Instructions for Checkpointing with Tensor Parallelism - Amazon SageMaker

Instructions for Checkpointing with Tensor Parallelism

The SageMaker model parallelism library supports saving partial or full checkpoints with tensor parallelism. The following guide shows how to modify your script to save and load a checkpoint when you use tensor parallelism.

  1. Prepare a model object and wrap it with the library's wrapper function smp.DistributedModel().

    model = MyModel(...) model = smp.DistributedModel(model)
  2. Prepare an optimizer for the model. A set of model parameters is an iterable argument required by optimizer functions. To prepare a set of model parameters, you must process model.parameters() to assign unique IDs to individual model parameters.

    If there are parameters with duplicated IDs in the model parameter iterable, loading the checkpointed optimizer state fails. To create an iterable of model parameters with unique IDs for your optimizer, see the following:

    unique_params = [] unique_params_set = set() for p in model.parameters(): if p not in unique_params_set: unique_params.append(p) unique_params_set.add(p) del unique_params_set optimizer = MyOpt(unique_params, ...)
  3. Wrap the optimizer using the library's wrapper function smp.DistributedOptimizer().

    optimizer = smp.DistributedOptimizer(optimizer)
  4. Save the model and the optimizer state using smp.save(). Depending on how you want to save checkpoints, choose one of the following two options:

    • Option 1: Save a partial model on each mp_rank for a single MP_GROUP.

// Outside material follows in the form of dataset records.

/-! ### Byte lanes (rule R64) -/

/-- Byte j of a bytes region after a write to bytes i..i+3: lane j - i of the word, or the byte held
before. -/
theorem getD_laneWrite {k : Nat} (r : Vector Byte k) {i : Nat} (hi : i + 3 < k) (v : Word)
    (j : Nat) : (laneWrite r i v).getD j 0 =
      if i ≤ j ∧ j < i + 4 then v.extractLsb' (8 * (j - i)) 8 else r.getD j 0 := by
  simp only [laneWrite, getD_setIfInBounds]
  by_cases hlane : i ≤ j ∧ j < i + 4
  · obtain rfl | rfl | rfl | rfl : j = i ∨ j = i + 1 ∨ j = i + 2 ∨ j = i + 3 := by omega
    all_goals
      simp
      omega
  · rw [if_neg hlane, if_neg (by omega), if_neg (by omega), if_neg (by omega), if_neg (by omega)]

/-- The four bytes of a word, each in its lane, are the word. -/
theorem lanes_of_bytes (v : Word) :
    (v.extractLsb' 0 8).setWidth 32 ||| ((v.extractLsb' 8 8).setWidth 32 <<< 8) |||
      ((v.extractLsb' 16 8).setWidth 32 <<< 16) ||| ((v.extractLsb' 24 8).setWidth 32 <<< 24) =
      v := by
  ext j hj
  interval_cases j <;> simp

theorem laneRead_laneWrite_same {k : Nat} (r : Vector Byte k) {i : Nat} (hi : i + 3 < k)
    (v : Word) : laneRead (laneWrite r i v) i = v := by
  simp only [laneRead, getD_laneWrite r hi]
  simpa using lanes_of_bytes v

theorem laneRead_laneWrite_of_disjoint {k : Nat} (r : Vector Byte k) {i j : Nat} (hi : i + 3 < k)
    (v : Word) (hdisjoint : j + 3 < i ∨ i + 3 < j) :
    laneRead (laneWrite r i v) j = laneRead r j := by
  simp only [laneRead, getD_laneWrite r hi]
  rw [if_neg (by omega), if_neg (by omega), if_neg (by omega), if_neg (by omega)]

/-! ### The regions of the register map (rule R63) -/

theorem inRegion_iff (start : Offset) (len : Nat) (off : Offset) :
    inRegion start len off = true ↔
      start.toNat ≤ off.toNat ∧ off.toNat < start.toNat + len := by
  simp [inRegion]

theorem inRegion_of_eq_add {start off : Offset} {len i : Nat} (hoff : off.toNat = start.toNat + i)
    (hi : i < len) : inRegion start len off = true := by
  rw [inRegion_iff]
  omega

theorem not_inRegion {start off : Offset} {len : Nat}
    (h : off.toNat < start.toNat ∨ start.toNat + len ≤ off.toNat) :
    ¬ inRegion start len off = true := by
  rw [inRegion_iff]
  omega

/-- An offset beyond a register's is not that register's. -/
theorem ne_of_toNat_lt {off reg : Offset} (h : reg.toNat < off.toNat) : off ≠ reg := by
  rintro rfl
  exact Nat.lt_irrefl _ h

/-- The byte offset of word i of a region. -/
theorem toNat_wordOffset {start i : Nat} (h : start + 4 * i < 256) :
    (BitVec.ofNat 8 (start + 4 * i)).toNat = start + 4 * i := by
  rw [BitVec.toNat_ofNat, Nat.mod_eq_of_lt h]

/-- From 0x20 on, the register map is the three bytes regions and CMP_REMAIN. -/
theorem regRead_of_le {off : Offset} (h : 0x20 ≤ off.toNat) (s : State) : regRead off s =
    if inRegion offDout 32 off then laneRead s.dout (off.toNat - 0x20)
    else if inRegion offData 64 off then laneRead s.data (off.toNat - 0x40)
    else if inRegion offDatb 64 off then laneRead s.datb (off.toNat - 0x80)
    else if off = offRemain then s.cmp.remain
    else 0 := by
  have hne : ∀ reg : Offset, reg.toNat < 0x20 → off ≠ reg :=
    fun reg hreg => ne_of_toNat_lt (Nat.lt_of_lt_of_le hreg h)
  unfold regRead
  rw [if_neg (hne offId (by decide)), if_neg (hne offVersion (by decide)),
    if_neg (hne offStatus (by decide)), if_neg (hne offErrcode (by decide)),
    if_neg (hne offErrcmd (by decide)), if_neg (hne offCmd (by decide)),
    if_neg (hne offLenA (by decide)), if_neg (hne offLenB (by decide))]
  rfl

theorem regRead_dout {off : Offset} {i : Nat} (hoff : off.toNat = 0x20 + i) (hi : i < 32)
    (s : State) : regRead off s = laneRead s.dout i := by
  rw [regRead_of_le (by omega), if_pos (inRegion_of_eq_add (start := offDout) hoff hi), hoff,
    Nat.add_sub_cancel_left]

theorem regRead_data {off : Offset} {i : Nat} (hoff : off.toNat = 0x40 + i) (hi : i < 64)
    (s : State) : regRead off s = laneRead s.data i := by
  have hdout : 0x40 ≤ off.toNat := by omega
  rw [regRead_of_le (by omega), if_neg (not_inRegion (start := offDout) (.inr hdout)),
    if_pos (inRegion_of_eq_add (start := offData) hoff hi), hoff, Nat.add_sub_cancel_left]

theorem regRead_datb {off : Offset} {i : Nat} (hoff : off.toNat = 0x80 + i) (hi : i < 64)
    (s : State) : regRead off s = laneRead s.datb i := by
  have hdout : 0x40 ≤ off.toNat := by omega
  have hdata : 0x80 ≤ off.toNat := by omega
  rw [regRead_of_le (by omega), if_neg (not_inRegion (start := offDout) (.inr hdout)),
    if_neg (not_inRegion (start := offData) (.inr hdata)),
    if_pos (inRegion_of_eq_add (start := offDatb) hoff hi), hoff, Nat.add_sub_cancel_left]

/-- The reserved offsets read 0. -/
theorem regRead_reserved {off : Offset} (h : 0xC4 ≤ off.toNat) (s : State) : regRead off s = 0 := by
  have hdout : 0x40 ≤ off.toNat := by omega
  have hdata : 0x80 ≤ off.toNat := by omega
  have hdatb : 0xC0 ≤ off.toNat := by omega
  rw [regRead_of_le (by omega), if_neg (not_inRegion (start := offDout) (.inr hdout)),
    if_neg (not_inRegion (start := offData) (.inr hdata)),
    if_neg (not_inRegion (start := offDatb) (.inr hdatb)),
    if_neg (ne_of_toNat_lt (Nat.lt_of_lt_of_le (by decide) h))]

/-- From 0x20 on, only DATA and DATB store. -/
theorem regWrite_of_le {off : Offset} (h : 0x20 ≤ off.toNat) (v : Word) (s : State) :
    regWrite off v s =
      if inRegion offData 64 off then s.withData (laneWrite s.data (off.toNat - 0x40) v)
      else if inRegion offDatb 64 off then s.withDatb (laneWrite s.datb (off.toNat - 0x80) v)
      else s := by
  have hlenA : off ≠ offLenA := ne_of_toNat_lt (Nat.lt_of_lt_of_le (by decide) h)
  have hlenB : off ≠ offLenB := ne_of_toNat_lt (Nat.lt_of_lt_of_le (by decide) h)
  unfold regWrite
  rw [if_neg hlenA, if_neg hlenB]
  rfl

theorem regWrite_data {off : Offset} {i : Nat} (hoff : off.toNat = 0x40 + i) (hi : i < 64)
    (v : Word) (s : State) : regWrite off v s = s.withData (laneWrite s.data i v) := by
  rw [regWrite_of_le (by omega), if_pos (inRegion_of_eq_add (start := offData) hoff hi), hoff,
    Nat.add_sub_cancel_left]

theorem regWrite_datb {off : Offset} {i : Nat} (hoff : off.toNat = 0x80 + i) (hi : i < 64)
    (v : Word) (s : State) : regWrite off v s = s.withDatb (laneWrite s.datb i v) := by
  have hdata : 0x80 ≤ off.toNat := by omega
  rw [regWrite_of_le (by omega), if_neg (not_inRegion (start := offData) (.inr hdata)),
    if_pos (inRegion_of_eq_add (start := offDatb) hoff hi), hoff, Nat.add_sub_cancel_left]

/-- Writes to read-only and reserved offsets are ignored. -/
theorem regWrite_ignored {off : Offset} (hlenA : off ≠ offLenA) (hlenB : off ≠ offLenB)
    (hwindows : ¬ (0x40 ≤ off.toNat ∧ off.toNat < 0xC0)) (v : Word) (s : State) :
    regWrite off v s = s := by
  have hdata : off.toNat < 0x40 ∨ 0x80 ≤ off.toNat := by omega
  have hdatb : off.toNat < 0x80 ∨ 0xC0 ≤ off.toNat := by omega
  unfold regWrite
  rw [if_neg hlenA, if_neg hlenB, if_neg (not_inRegion (start := offData) hdata),
    if_neg (not_inRegion (start := offDatb) hdatb)]

/-! ### The bus on the map -/

theorem busWrite_of_le {off : Offset} (h : 0x20 ≤ off.toNat) (v : Word) (s : State) :
    busWrite off v s = .next (regWrite off v s) :=
  busWrite_register off v s (ne_of_toNat_lt (Nat.lt_of_lt_of_le (by decide) h))

/-- Byte j of a window after a write of its word i. -/
theorem getD_laneWrite_word {k : Nat} (r : Vector Byte k) {i : Nat} (hi : 4 * i + 3 < k) (v : Word)
    (j : Nat) : (laneWrite r (4 * i) v).getD j 0 =
      if j / 4 = i then v.extractLsb' (8 * (j % 4)) 8 else r.getD j 0 := by
  rw [getD_laneWrite r hi]
  by_cases hword : j / 4 = i
  · rw [if_pos (by omega), if_pos hword, show j - 4 * i = j % 4 by omega]
  · rw [if_neg (by omega), if_neg hword]

theorem busWrite_ignored {off : Offset}
    (h : off.toNat < 0x14 ∨ (0x20 ≤ off.toNat ∧ off.toNat < 0x40) ∨ 0xC0 ≤ off.toNat) (v : Word)
    (s : State) : busWrite off v s = .next s := by
  have hne : ∀ reg : Offset, 0x14 ≤ reg.toNat → reg.toNat < 0x20 → off ≠ reg := by
    rintro reg hlo hhi rfl
    omega
  rw [busWrite_register off v s (hne offCmd (by decide) (by decide)),
    regWrite_ignored (hne offLenA (by decide) (by decide)) (hne offLenB (by decide) (by decide))
      (by omega)]

/-- Settles O34: the single registers by the map itself, the bytes regions word by word. -/
theorem registerMapReadsAndWrites : Obligations.RegisterMapReadsAndWrites := by
  refine ⟨fun s => ⟨rfl, rfl, rfl, rfl, rfl, rfl, rfl, rfl, rfl, fun off h => regRead_reserved h s,
    fun i hi => regRead_dout (toNat_wordOffset (by omega)) (by omega) s,
    fun i hi => regRead_data (toNat_wordOffset (by omega)) (by omega) s,
    fun i hi => regRead_datb (toNat_wordOffset (by omega)) (by omega) s⟩,
    fun s v => ⟨busWrite_command v s, rfl, rfl, fun i hi => ?data, fun i hi => ?datb,
      fun off _ h => busWrite_ignored h v s⟩⟩
  case data =>
    have hoff : (BitVec.ofNat 8 (0x40 + 4 * i)).toNat = 0x40 + 4 * i := toNat_wordOffset (by omega)
    refine ⟨laneWrite s.data (4 * i) v, ?_, fun j _ => getD_laneWrite_word s.data (by omega) v j⟩
    rw [busWrite_of_le (by omega), regWrite_data hoff (by omega)]
    rfl
  case datb =>
    have hoff : (BitVec.ofNat 8 (0x80 + 4 * i)).toNat = 0x80 + 4 * i := toNat_wordOffset (by omega)
    refine ⟨laneWrite s.datb (4 * i) v, ?_, fun j _ => getD_laneWrite_word s.datb (by omega) v j⟩
    rw [busWrite_of_le (by omega), regWrite_datb hoff (by omega)]
    rfl

/-! ### Reading what was written (rule R72) -/

/-- Where a write lands in the windows or the declared lengths, it is read back. -/
theorem regRead_regWrite_same {off : Offset} (haligned : off.toNat % 4 = 0)
    (hwritable : off = 0x18 ∨ off = 0x1C ∨ (0x40 ≤ off.toNat ∧ off.toNat < 0xC0)) (v : Word)
    (s : State) : regRead off (regWrite off v s) = v := by
  obtain rfl | rfl | ⟨hlo, hhi⟩ := hwritable
  · rfl
  · rfl
  · by_cases hdata : off.toNat < 0x80
    · obtain ⟨i, hoff⟩ := Nat.exists_eq_add_of_le hlo
      rw [regWrite_data hoff (by omega), regRead_data hoff (by omega)]
      exact laneRead_laneWrite_same s.data (by omega) v
    · obtain ⟨i, hoff⟩ := Nat.exists_eq_add_of_le (Nat.le_of_not_lt hdata)
      rw [regWrite_datb hoff (by omega), regRead_datb hoff (by omega)]
      exact laneRead_laneWrite_same s.datb (by omega) v

theorem regRead_withLenA {off : Offset} (h : off ≠ offLenA) (v : Word) (s : State) :
    regRead off (s.withCmp { s.cmp with lenA := v }) = regRead off s := by
  unfold regRead
  rw [if_neg h, if_neg h]
  rfl

theorem regRead_withLenB {off : Offset} (h : off ≠ offLenB) (v : Word) (s : State) :
    regRead off (s.withCmp { s.cmp with lenB := v }) = regRead off s := by
  unfold regRead
  rw [if_neg h, if_neg h]
  rfl

/-- What DATA holds is read in its own region only. -/
theorem regRead_withData {off : Offset} {x : Vector Byte 64} {s : State}
    (h : inRegion offData 64 off = true →
      laneRead x (off.toNat - offData.toNat) = laneRead s.data (off.toNat - offData.toNat)) :
    regRead off (s.withData x) = regRead off s := by
  unfold regRead
  by_cases hdata : inRegion offData 64 off = true
  · rw [State.withData_data, h hdata]
    rfl
  · rw [if_neg hdata, if_neg hdata]
    rfl

/-- What DATB holds is read in its own region only. -/
theorem regRead_withDatb {off : Offset} {x : Vector Byte 64} {s : State}
    (h : inRegion offDatb 64 off = true →
      laneRead x (off.toNat - offDatb.toNat) = laneRead s.datb (off.toNat - offDatb.toNat)) :
    regRead off (s.withDatb x) = regRead off s := by
  unfold regRead
  by_cases hdatb : inRegion offDatb 64 off = true
  · rw [State.withDatb_datb, h hdatb]
    rfl
  · rw [if_neg hdatb, if_neg hdatb]
    rfl

/-- Writes to different words of a window do not meet. -/
theorem laneRead_laneWrite_of_ne {start off other : Offset} (hstart : start.toNat % 4 = 0)
    (haligned : off.toNat % 4 = 0) (hother : other.toNat % 4 = 0) (hne : other ≠ off)
    (hoff : inRegion start 64 off = true) (hin : inRegion start 64 other = true)
    (r : Vector Byte 64) (v : Word) :
    laneRead (laneWrite r (off.toNat - start.toNat) v) (other.toNat - start.toNat) =
      laneRead r (other.toNat - start.toNat) := by
  obtain ⟨hlo, hhi⟩ := (inRegion_iff start 64 off).mp hoff
  obtain ⟨hlo', hhi'⟩ := (inRegion_iff start 64 other).mp hin
  have hne' : other.toNat ≠ off.toNat := fun h => hne (BitVec.eq_of_toNat_eq h)
  exact laneRead_laneWrite_of_disjoint r (by omega) v (by omega)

      model_dict = model.local_state_dict() # save a partial model opt_dict = optimizer.local_state_dict() # save a partial optimizer state # Save the dictionaries at rdp_rank 0 as a checkpoint if smp.rdp_rank() == 0: smp.save( {"model_state_dict": model_dict, "optimizer_state_dict": opt_dict}, f"/checkpoint.pt", partial=True, )

      With tensor parallelism, the library saves checkpointed files named in the following format: checkpoint.pt_{pp_rank}_{tp_rank}.

      Note

      With tensor parallelism, make sure you set the if statement as if smp.rdp_rank() == 0 instead of if smp.dp_rank() == 0. When the optimizer state is sharded with tensor parallelism, all reduced-data parallel ranks must save their own partition of the optimizer state. Using a wrong if statement for checkpointing might result in a stalling training job. For more information about using if smp.dp_rank() == 0 without tensor parallelism, see General Instruction for Saving and Loading in the SageMaker Python SDK documentation.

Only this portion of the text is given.